Como projetava as consequências das cotas raciais nas universidades e como as avalia hoje? Avaliava de forma cética, como muitos, questionando o desempenho na universidade daqueles que não tiveram a chance de uma boa formação nos ensinos médio e fundamental. Hoje, os dados comprovam que os estudantes que ingressam por cotas raciais têm se saído, na média, tão bem quanto os não cotistas. Fico feliz com este resultado.

Também passei a perceber que as cotas sociais acabavam democratizando a universidade do ponto de vista socioeconômico, mas muito pouco do ponto de vista racial, porque a maioria das pessoas que entravam eram brancas.

Foi isso o que fez você mudar de opinião sobre cotas raciais? Foi um processo. A discussão cresceu na sociedade. Ativistas do movimento negro tiveram espaço na mídia para apresentar seus pontos de vista.

Ao mesmo tempo, me aproximei de ONGs que promoviam ações sociais nas favelas e junto à população negra. Conversei com lideranças como Celso Athayde e Preto Zezé, da Cufa [Central Única das Favelas], Rene Silva, da Voz das Comunidades, e com influenciadores, como AD Junior. Li textos de Djamila Ribeiro e Flávia Oliveira. Enfim, ouvi outras vozes e mudei meu ponto de vista de uns anos para cá.

Você, antes da fama, sofreu racismo? E depois? Eu sofri racismo antes da fama e sofri racismo depois da fama em situações em que não fui reconhecido. Quando você passa a ser uma figura pública, o tratamento é outro, sabe. Antes de ser famoso, era comum ser parado pela polícia toda hora.

Tem um livro do escritor americano Paul Beatty chamado "O Vendido", em que ele fala que a pessoa preta, quando se torna famosa, muda de etnia: vira celebridade. Essa brincadeira mostra como o racismo atinge pessoas que não são figuras conhecidas e como ele é amenizado quando você se torna uma figura pública.

Como avalia o debate sobre racismo no Brasil? Durante anos, o assunto foi tabu na sociedade. Trágicos episódios, como o assassinato de George Floyd, trouxeram o racismo para a pauta de discussões nas redes sociais e na mídia. A democracia racial no Brasil é pura fake news. É preciso sublinhar como o racismo se faz presente no dia a dia.

O reflexo disso é a ausência de negros em ambientes elitizados e em cargos de comando nas empresas, e a esmagadora maioria de negros nas estatísticas negativas ligadas a condições socioeconômicas, abordagens policiais, baixos desempenhos escolares etc.

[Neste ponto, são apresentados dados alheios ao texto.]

/-- Reasons of one problem, given its slots. -/
def State.problemReasons (s : State) (u : Nat) (d : Ins) : List Nat :=
  let fa := mmaFmtA d
  let fb := mmaFmtB d
  let bf := pairBf16 fa fb
  let x := s.unit u
  let pro := s.proOf u d
  let epi := s.epiOf u d
  let bad := (readRegions d pro epi ++ [regionOut d epi, if mmaEmpty d then vecRegion 0 0 else regionRecv d]).any
    (fun r => storeBytes < r.last)
  why (mmaGrowth d) 0x03
    ++ why (!operandFmt fa || !operandFmt fb || (mmaExport d == 0 && 9 < mmaFmtC d)
        || (mmaAcc d == 1 && (!([2, 3, 4, 5, 6, 9].contains (mmaFmtBias d))
          || ((mmaFmtBias d == 2 || mmaFmtBias d == 3) && !pairFp8 fa fb)))) 0x04
    ++ why (!pairOk fa fb) 0x05
    ++ why (mmaSmode d == 3 || (mmaSmode d == 2 && bf)) 0x06
    ++ why (mmaExport d == 0 && 4 < mmaRmode d) 0x07
    ++ why (mmaBase d % mmaG d != 0) 0x08
    ++ why (mmaAcc d == 3 || (mmaAcc d == 1 && !biasOk fa fb (mmaFmtBias d))) 0x0A
    ++ why (mmaExport d == 3 || (mmaExport d != 0 && (mmaEpiEn d || mmaAcc d == 2)) || (mmaExport d == 2 && bf)
        || (mmaAcc d == 2 && bf && !mmaV d)) 0x0B
    ++ why (if mmaAcc d == 2 then mmaPieces d == 0 || 127 < mmaPieces d else mmaPieces d != 0) 0x0C
    ++ why (mmaV d && x.config == 0) 0x0D
    ++ why (mmaExport d == 1 && !mmaV d) 0x0E
    ++ why (bf && x.config == 1) 0x0F
    ++ why bad 0x12
    ++ why (pairZb fa fb && (mmaZanchor d < -252 || 254 < mmaZanchor d)) 0x14
    ++ why (mmaHold d && (mmaSmode d == 2 || (!mmaEmpty d && (1 < foldTiles d || foldS d < foldChunks d)))) 0x15
    ++ why ((mmaEpiEn d && epi.isNone) || (mmaProEn d && pro.isNone)) 0x16
    ++ why ((mmaProEn d && !proOfmt fa)
        || (epi.any epiReq && (!pairInt fa fb || !isIntFmt (mmaFmtC d)))) 0x17

/-- The gate partner of a problem is wrong (R150). -/
def State.gateBad (s : State) (u : Nat) (ds : List Ins) (i : Nat) (d : Ins) : Bool :=
  match s.epiOf u d with
  | none => false
  | some e =>
    if epiReq e || !epiGate e || epiGsrc e then false
    else
      match ds[epiGslot e]? with
      | none => true
      | some p => epiGslot e == i || mmaM p != mmaM d || mmaN p != mmaN d || mmaK p != mmaK d || mmaG p != mmaG d
          || (match s.epiOf u p with | some q => epiReq q || epiGate q | none => true)

/-- Groups that overlap (R76). -/
def lanesClash : List Ins → Bool
  | [] => false
  | d :: rest => rest.any (fun o => (mmaLanes o).any (mmaLanes d).contains) || lanesClash rest

/-- Reasons of a pass as a whole (R110, R116, R154). -/
def State.passReasons (s : State) (u : Nat) (ds : List Ins) : List Nat :=
  let d := ds.headD []
  ds.flatMap (s.problemReasons u)
    ++ why (lanesClash ds) 0x08
    ++ why (8 < ds.length || ds.any (fun o => mmaSmode o != mmaSmode d || mmaHold o != mmaHold d
        || pairClass (mmaFmtA o) (mmaFmtB o) != pairClass (mmaFmtA d) (mmaFmtB d) || mmaShared o != mmaShared d)) 0x09
    ++ why ((ds.zipIdx.any (fun p => s.gateBad u ds p.2 p.1))
        || 2 < (ds.map (fun o => streamCount o (s.proOf u o) (s.epiOf u o))).sum) 0x17

/-! ### Regions in flight (R104) -/

/-- Ranges that meet. -/
def meets (a b : List (Nat × Nat)) : Bool := a.any (fun x => b.any (fun y => x.1 < y.2 && y.1 < x.2 && x.1 < x.2 && y.1 < y.2))

/-- Bytes that an element writes when it drains. -/
def elemRanges (p : PassSt) (e : Elem) : List (Nat × Nat) :=
  match p.probs[e.slot]? with
  | none => []
  | some pr =>
    let d := pr.ins
    let base := 32 * mmaCOff d
    if mmaExport d != 0 then
      let k := if mmaExport d = 1 then 4 else 16
      [(base + (e.m * mmaN d + e.n) * k, base + (e.m * mmaN d + e.n) * k + k)]
    else if !pr.epi.isEmpty && epiNowrite pr.epi then []
    else
      let f := mmaFmtC d
      let a := base + 32 * mmaCStride d * e.m + e.n * fmtBits f / 8
      (a, a + max 1 (fmtBits f / 8)) :: (if isZb f then
        [(base + 32 * mmaCStride d * mmaM d + e.m * scaleRow (mmaN d) + e.n / 32, base + 32 * mmaCStride d * mmaM d + e.m * scaleRow (mmaN d) + e.n / 32 + 1)] else [])

/-- Blocks of a pass that have not drained: those in the halves, then those that wait for one. -/
def AnvSt.blocksOf (x : AnvSt) (p : PassSt) : List (List Elem) :=
  ([x.h0, x.h1].filterMap (fun h => h.bind (fun h => if h.pass = p.no then some h.elems else none))) ++ p.blocks

/-- Bytes that passes in progress have yet to write, and to read. -/
def State.pendingOut (s : State) (u : Nat) : List (Nat × Nat) :=
  (s.anvil u).passes.flatMap (fun p => ((s.anvil u).blocksOf p).flatMap (fun b => b.flatMap (elemRanges p)))
def State.pendingIn (s : State) (u : Nat) : List (Nat × Nat) :=
  (s.anvil u).passes.flatMap (fun p => if p.awaited then [] else p.probs.flatMap (fun pr => (regionRecv pr.ins).ranges))

/-- An instruction that reads or writes these bytes must wait (R104). -/
def State.mustWait (s : State) (u : Nat) (reads writes : List (Nat × Nat)) : Bool :=
  meets reads (s.pendingOut u) || meets writes (s.pendingOut u) || meets writes (s.pendingIn u)

/-- A write of the list over the source of a prefetched tile spoils it (R120). (DEDUCED: log 18) -/
def State.spoil (s : State) (u : Nat) (writes : List (Nat × Nat)) : State :=
  match (s.anvil u).pre with
  | none => s
  | some m => if m.any (fun e => writes.any (fun w => w.1 ≤ e.1 && e.1 < w.2)) then s.modAnvil u (fun x => { x with pre := none }) else s

/-! ### Reading and accumulating -/

/-- One row read through the plane port. -/
def State.readVec (s : State) (u : Nat) (r : Region) : State × Cells := if r.rows = 0 then (s, []) else s.seqRead u r.off r.len false

/-- An element of the first tile, in a block that the first fill serves (R77, R120). -/
def firstTile (d : Ins) (blk col k : Nat) : Bool :=
  col < 16 * foldP d && k < kChunk (mmaFmtA d) (mmaFmtB d) * foldS d && (blk < 64 || foldSteps d == 1)

/-- What a problem becomes when its pass issues: its blocks, whether it read poison, and the lanes it leaves. -/
structure Ran where
  blocks : List (List Elem)
  poison : Bool
  lanes : List (Nat × LaneSt)

/-- A paired checker: it runs other modes, mirrored, and its STORE, SEND and SYNC have no effect outside (R92, R93, R126, R198, R229). -/
def State.isChecker (s : State) (u : Nat) : Bool := s.isPaired u && u % 2 == 1

/-- The instruction as the Anvil runs it: a paired checker changes the stationary mode (R93). -/
def State.ownMode (s : State) (u : Nat) (d : Ins) : Ins := if s.isChecker u then checkerIns d else d

/-- Run one problem of a pass (R77, R92, R93, R114 to R121, R136): reads, prologue, accumulators, and stream values of each element. Chains of
`old` elements go on from their accumulators (R97). -/
def State.runProblem (s : State) (u slot : Nat) (d : Ins) (old : List Elem) : State × Ran :=
  if mmaEmpty d then (s, ⟨[], false, []⟩)
  else
    let mirror := s.isChecker u
    let run := s.ownMode u d
    let pro := s.proOf u d
    let epi := s.epiOf u d
    let fa := mmaFmtA d
    let fb := mmaFmtB d
    let k := mmaK d
    let anchor := mmaZanchor d
    let ra := regionA d pro
    let rb := regionB d
    let (s, a) := s.readOpnd u ra (storedA d pro) (!mmaTA d)
    let (s, b) := s.readOpnd u rb fb (mmaTB d)
    let (s, bias) := s.readVec u (regionBias d)
    let (s, pv) := s.readVec u (regionProV d pro)
    let (s, pw) := s.readVec u (regionProW d pro)
    let (s, ev) := s.readVec u (regionEpiV d epi)
    let (s, res) := s.seqRows u (regionRes d epi).off (regionRes d epi).stride (regionRes d epi).rows (regionRes d epi).len false
    let (s, gate) := s.seqRows u (regionGate d epi).off (regionGate d epi).stride (regionGate d epi).rows (regionGate d epi).len false
    let (s, fresh) : State × Nat := ({ s with freeCtr := s.freeCtr + 1 }, s.freeCtr)
    let x := s.anvil u
    let is := mmaSmode run == 1
    let a1 := match x.pre with | some m => if is then a.overlay ra m else a | none => a
    let b1 := match x.pre with | some m => if is then b else b.overlay rb m | none => b
    let rawA (m n kk : Nat) : Nat × Bool :=
      if heldA d then heldCell x.active d mirror fresh m kk
      else if is && firstTile run n m kk then a1.elem m kk else a.elem m kk
    let codeA (m n kk : Nat) : Nat :=
      match pro with
      | some p => if heldA d then (rawA m n kk).1
          else proElem p fa (rawA m n kk).1 (pairAt pv (if epiAff p = 3 then m else kk)) (pairAt pw kk)
      | none => (rawA m n kk).1
    let rawB (m n kk : Nat) : Nat × Bool :=
      if heldB d then heldCell x.active d mirror fresh n kk
      else if mmaSmode run == 0 && firstTile run m n kk then b1.elem n kk else b.elem n kk
    let scA (m n blk : Nat) : Nat :=
      if heldA d then heldScale x.active d mirror fresh m blk
      else if is && firstTile run n m (32 * blk) then a1.scale m blk else a.scale m blk
    let scB (m n blk : Nat) : Nat :=
      if heldB d then heldScale x.active d mirror fresh n blk
      else if mmaSmode run == 0 && firstTile run m n (32 * blk) then b1.scale n blk else b.scale n blk
    let acc (m n : Nat) : AccSt :=
      chain fa fb k anchor (codeA m n) (fun kk => (rawB m n kk).1) (scA m n) (scB m n)
        (match old.find? (fun e => e.m == m && e.n == n) with
          | some e => e.acc
          | none => accInit fa fb anchor (if mmaAcc d = 1 then some (mmaFmtBias d, (bias.elem (mmaFmtBias d) n).1) else none))
    let par (m n : Nat) : List Nat :=
      match epi with
      | none => []
      | some e =>
        let sb := if epiUsesVec e && epiVec e == 1 then pairAt ev n else if epiUsesVec e && epiVec e == 2 then pairAt ev m
          else (epiScale e, epiBias e)
        [sb.1, sb.2, ((SMap.getD res m []).elem (epiXfmt e) n).1, ((SMap.getD gate m []).elem (epiXfmt e) n).1]
    let heldBad := mmaHold d && (List.range k).any (fun kk => (List.range (mmaColdim d)).any (fun c => (heldCell x.active d mirror fresh c kk).2))
    let poison := a1.bad || b1.bad || bias.bad || pv.bad || pw.bad || ev.bad || rowsBad res || rowsBad gate || heldBad
    let lanes : List (Nat × LaneSt) :=
      if mmaSmode run == 2 || mmaHold d || k = 0 then []
      else (mmaLanes d).map (fun l =>
        let x := lastLane run l (fun c kk => if is then (codeA c 64 kk, (rawA c 64 kk).2) else rawB 64 c kk)
          (fun c blk => if is then scA c 64 blk else scB 64 c blk)
        if mirror then (7 - l, x.mirror) else (l, x))
    (s, ⟨problemBlocks run slot mirror acc par, poison, lanes⟩)

/-- The planes after a pass that filled them: its lanes hold their last tiles; what the other lanes and the shadow plane hold is open. (DEDUCED: log 16) -/
def planesAfter (x : AnvSt) (lanes : List (Nat × LaneSt)) : AnvSt :=
  if lanes.isEmpty then x
  else
    let open_ : LaneSt := { LaneSt.zero with unknown := true }
    { x with active := (List.range 8).map (fun l => SMap.getD lanes l open_), shadow := List.replicate 8 open_ }

/-- LANES_BUSY shows the lanes of the pass that runs (R92, R100); Marmer work keeps all eight until M2_OUT has drained it (R97). -/
def State.showLanes (s : State) (u : Nat) : State :=
  let x := s.anvil u
  let mask := match x.passes with
    | [] => if x.marmer.isEmpty then 0 else 0xFF
    | p :: _ => p.probs.foldl (fun m pr => (mmaLanes pr.ins).foldl (fun m l => m ||| 2 ^ l) m) 0
  s.setFld (Reg.ANV_STATUS.LANES_BUSY u)
    (if s.isChecker u then (List.range 8).foldl (fun m l => if bitAt mask l then m + 2 ^ (7 - l) else m) 0 else mask)

/-- A prologue or epilogue copy mismatch (R158). (DEDUCED: log 21) -/
def State.dupMismatch (s : State) (u unit slot : Nat) : State :=
  let s := ((s.count (Reg.ANV_FUS_STATUS.DUP_CNT u) 1).setFld (Reg.ANV_FUS_STATUS.LAST_UNIT u) unit).setFld
    (Reg.ANV_FUS_STATUS.LAST_SLOT u) slot
  s.unitFault u 0x03 u

/-- An injection is armed on a unit: 0 residue, 1 epilogue or output, 2 prologue or decode. -/
def State.armedFor (s : State) (u k : Nat) : Bool := (s.unit u).armed.contains k
def State.spend (s : State) (u k : Nat) : State := s.modUnit u (fun x => { x with armed := setErase x.armed k })
def State.arm (s : State) (u k : Nat) : State := s.modUnit u (fun x => { x with armed := setInsert x.armed k })

/-- The first problem of a pass that has a prologue element, with its slot. -/
def firstPro (ds : List Ins) : Option (Ins × Nat) :=
  ds.zipIdx.find? (fun p => mmaProEn p.1 && !mmaEmpty p.1 && mmaK p.1 != 0 && !heldA p.1)

/-- INJ_PRO is spent by the first prologue element of a pass (R163). -/
def State.spendPro (s : State) (u : Nat) (ds : List Ins) : State :=
  if !s.armedFor u 2 then s
  else
    match firstPro ds with
    | some p => (s.spend u 2).dupMismatch u 1 p.2
    | none => s

/-- A prologue mismatch that the unit's checker reported falls on a row of A of the first problem with a prologue: in a FREE job every output of
that row is poisoned (R158). Which row is open. (DESIGN CHOICE: log 164) -/
def State.proPoison (s : State) (u : Nat) (ds : List Ins) (blocks : List (List Elem)) : State × List (List Elem) :=
  match firstPro ds with
  | some p =>
    if !s.armedFor u 5 then (s, blocks)
    else
      let (s, k) := ((s.spend u 5).setFld (Reg.ANV_FUS_STATUS.LAST_SLOT u) p.2).free
      let hit (e : Elem) : Bool := e.slot == p.2 && e.m == k % mmaM p.1 && (s.unit u).config == 2
      (s, blocks.map (fun b => b.map (fun e => if hit e then { e with bad := true } else e)))
  | none => (s, blocks)

/-- Note the problems of a pass for EMPTY (R135). -/
def State.noteProblems (s : State) (u : Nat) (ds : List Ins) : State :=
  match (s.unit u).job with
  | some id => s.modJob id (fun j => { j with sawProblem := true, sawWork := j.sawWork || ds.any (fun d => !mmaEmpty d) })
  | none => s

/-- Busy and stall cycles of a pass, those that wait for a half of the accumulator array too: no clock is modelled, so the counts are free values
(R75, R81, R100). (DESIGN CHOICE: log 15) -/
def State.spendCycles (s : State) (u : Nat) : State :=
  let (s, b) := s.free
  let (s, w) := s.free
  (s.wr64 (Reg.ANV_BUSY_LO u) ((s.rd64 (Reg.ANV_BUSY_LO u) + b) % 2 ^ 64)).count (Reg.ANV_STALL.CYCLES u) w

/-- The next block, of the oldest pass that has one, enters the half whose turn it is, if that half has drained (R75); `fuel` bounds the
blocks. -/
def AnvSt.enter : Nat → AnvSt → AnvSt
  | 0, x => x
  | k + 1, x =>
    if (if x.turn then x.h1 else x.h0).isSome then x
    else
      match x.passes.find? (fun p => !p.blocks.isEmpty) with
      | none => x
      | some p =>
        let h : Half := ⟨p.no, p.blocks.headD []⟩
        AnvSt.enter k { x with
          h0 := if x.turn then x.h0 else some h
          h1 := if x.turn then some h else x.h1
          turn := !x.turn
          passes := x.passes.map (fun q => if q.no = p.no then { q with blocks := q.blocks.tail } else q) }

/-- A pass begins: its blocks enter the accumulator array half by half. -/
def State.pushPass (s : State) (u : Nat) (p : PassSt) : State :=
  (s.modAnvil u (fun x => AnvSt.enter 2 { x with passes := x.passes ++ [{ p with no := x.nextPass }], nextPass := x.nextPass + 1 })).showLanes u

É preciso que essa discussão envolva também as pessoas que não são negras e, portanto, não são vítimas do racismo.

Existe resistência de pessoas brancas em debater esse tema? Acho que existe, sim. Primeiro, pelo fato de elas não verem tanta importância no debate porque aquilo não as afeta diretamente. Segundo, existe uma percepção da pessoa branca de que ela não comete nenhum ato de racismo, porque ela é bem-intencionada, é uma pessoa legal e tal. E ela não percebe que muitos atos são inconscientes.

Então, a pessoa fica extremamente ofendida quando você aponta uma derrapada racista, e a discussão se desvia para a sensibilidade daquela pessoa e como ela foi afetada pela acusação de racismo mais do que o sujeito que foi massacrado pela questão racial.

As pessoas têm que se despir um pouco e aceitar que a questão não vem delas, mas de uma sociedade em que, até pouco mais de um século, era muito natural as pessoas de pele preta serem mercadoria e não ser humano, em que negro era proibido de ir para escola, de comprar terras e várias outras informações que são muito pouco divulgadas.

As pessoas têm de aceitar que o olhar da sociedade conserva valores e que alguns desses valores devem ser discutidos e derrubados.

Helio de la Peña sentado no chão da sua casa
Helio de la Peña, ator e humorista, em sua casa, no Rio de Janeiro - Foto: Lucas Seixas/Folhapress

Helio Antonio do Couto Filho, 62

Ator e humorista, nasceu na na Vila da Penha, no subúrbio do Rio de Janeiro, e se formou em engenharia de produção na UFRJ (Universidade Federal do Rio de Janeiro). Trabalhou como roteirista do programa TV Pirata e foi idealizador e um dos protagonistas do Casseta & Planeta Urgente. Escreveu e atuou nos filmes "Casseta & Planeta: a Taça do Mundo É Nossa" (2003) e "Casseta & Planeta: Seus Problemas Acabaram" (2006).